Her grandson Matthew is 22 years old. He is aware that he is also bearing witness to a great change and that the world his grandmother recalls is one he can only recreate in his imagination.
“Even though I am young, I have seen a great change. There were some trees on the mountain when I was a child, though I was told then that it was nothing like it used to be. But now even they have gone. I can only imagine wild animals on the mountains from stories my grandmother has told me.”
It is Matthew’s generation who will have to lead the charge to bring back the forests.

Esnart at home with her grandson Matthew - she has planted trees to combat deforestation in her local area.
“I fear it will be very bad when I have children. They will be very angry with our generation for allowing this to happen. But I hope it won’t come to that and we will choose to reforest the mountain instead.”
Mavuto believes the key is to instil an intrinsic value to the very idea of trees.
“We are encouraging behaviour change. It’s not enough to cut down fewer trees, we must also replenish the forests. Now trees are becoming a status symbol. You must have money if you haven’t cut all your trees down for firewood. Trees command respect.”
Esnart agrees as she looks out to the trees that surround her home.

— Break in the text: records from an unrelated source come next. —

/-- A write of some bytes of a line (07 R203 to R205): direct where its beats are whole and no entry is there, or into the merge buffer;
behind an earlier command of its burst address, or without a free entry, it waits in the queue. -/
def State.chanWrite (s : State) (c ba line who : Nat) (mask : Mask64) (data : Line) : State :=
  if mask = fullMask then s.chanFull c ba who data
  else if (s.chan c).queued ba then s.chanPut c { ba := ba, op := .store line mask data, who := who }
  else
    match (s.chan c).entry ba with
    | some m => s.mergeInto c m mask data
    | none =>
      if beatsWhole mask then s.chanPut c { ba := ba, op := .write mask data, who := who }
      else if (s.chan c).room then s.mergeOpen c ba line who mask data
      else (s.flushOldest c).chanPut c { ba := ba, op := .store line mask data, who := who }

/-- Reads that their burst no longer answers (07 R200, R201): a demand read is served as a miss, a poison write looks its line up again,
and a row is visited but not read. -/
def Txn.missedRead (t : Txn) : Txn :=
  match t.phase with
  | .chanRead =>
    if t.kind = .scrubRow ∨ t.kind = .patrolRow then { t with phase := .done, way := 16 } else { t with phase := .missed, way := 16 }
  | .poisonRead => { t with phase := .poisonWait, way := 16 }
  | .queued | .snooping | .lookup | .missed | .memRead | .memWrite | .retryGap | .granted | .poisonWait | .poisonWrite | .afterWrite
  | .answering | .done => t

/-- Discard what the merge buffer holds, or is to take, for a burst address (07 R205). The reads that waited for those bytes are served as
misses, because memory holds them (01 R11). -/
def State.mergeDiscard (s : State) (c ba : Nat) : State :=
  let h := s.chan c
  let isStore := fun (x : ChanCmd) => match x.op with
    | .store _ _ _ => true
    | .read _ | .write _ _ => false
  if (h.entry ba).isNone && !(h.queue.any (fun x => x.ba == ba && isStore x)) then s
  else
    let dead := h.queue.filterMap (fun x => match x.op with
      | .read (.txn id) => if x.ba = ba then some id else none
      | .read .merge | .read .unused | .write _ _ | .store _ _ _ => none)
    let gone := fun (x : ChanCmd) => x.ba == ba && (x.rmw || isStore x || (match x.op with
      | .read _ => true
      | .write _ _ | .store _ _ _ => false))
    let s := s.modChan c (fun h => { h with
      merge := h.merge.filter (fun m => m.ba != ba), queue := h.queue.filter (fun x => !(gone x))
      reads := h.reads.map (fun r => if r.1 = ba ∧ r.2 = .merge then (ba, .unused) else r) })
    { s with txns := s.txns.map (fun t => if dead.contains t.id then t.missedRead else t) }

/-- Discard what the merge buffer of a channel holds, or is to take, for the burst addresses and lines that `hit` names. -/
def State.mergeDrop (s : State) (c : Nat) (hit : Nat → Nat → Bool) : State :=
  let h := s.chan c
  let bas := (h.merge.filter (fun m => hit m.ba m.line)).map (·.ba) ++ h.queue.filterMap (fun x => match x.op with
    | .store line _ _ => if hit x.ba line then some x.ba else none
    | .read _ | .write _ _ => none)
  bas.foldl (fun s ba => s.mergeDiscard c ba) s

“I have a lot of trees on my land. Many houses without trees lose their roof to high winds. The trees keep me safe.”
Cookstoves
Cookstoves is the second area where we focus our efforts as electricity is an expensive and elusive luxury in Malawi and around 97% of households still rely on charcoal or firewood for cooking. It is hard to over-emphasise how devastating the resulting deforestation is.
Taking action to help halt the deforestation is what the ETP Cookstoves programme is all about. The cookstoves we promote have been carefully designed to reduce fuel needs by up to a third during cooking when compared to traditional open fires and they allow an average family of five to reduce their fuel consumption by around 30%. The lack of electricity – only 4% of people living in rural Malawi have access to it - means that most communities have to turn to wood for fuel. By training women to make and sell the fuel efficient cookstoves so that their use becomes widespread, the ETP programme aims to slow down the rate trees are felled while providing women with a new source of income. Cookstoves also offer several other potential benefits, including improved health from reduced smoke inhalation and the time and money saved as the women don’t need to gather or pay for less firewood.
Mavuto Banda stresses the importance of changing attitudes towards deforestation.
"Ultimately we want to reduce deforestation and increase reforestation. People won’t stop cooking, but we can make it more efficient through the distribution of fuel-efficient cook stoves.”
While reducing the demand for wood, the environment programme also focuses on increasing supply with a ‘grow your own energy’ philosophy. The aim is to encourage all members of the community to be able to meet their fuel needs without cutting down the remaining forests.
We are also working on an important programme to support over 1,000 farmers to plant drought resistant tea bushes by teaching them new valuable skills. This helps to increase crop yields and farmers’ incomes.
Since 2014, we have developed 59 nurseries with farming communities who have planted out 730,000 new drought resistant tea bushes. Over 6,000 people have benefitted from this work.
The Ethical Tea Partnership will continue to work with tea communities to urgently improve climate resilience through these and other programmes.
While the drivers of climate change require global solutions, these measures show how on-the-ground actions are helping all generations of tea farmers survive and we hope, ultimately thrive.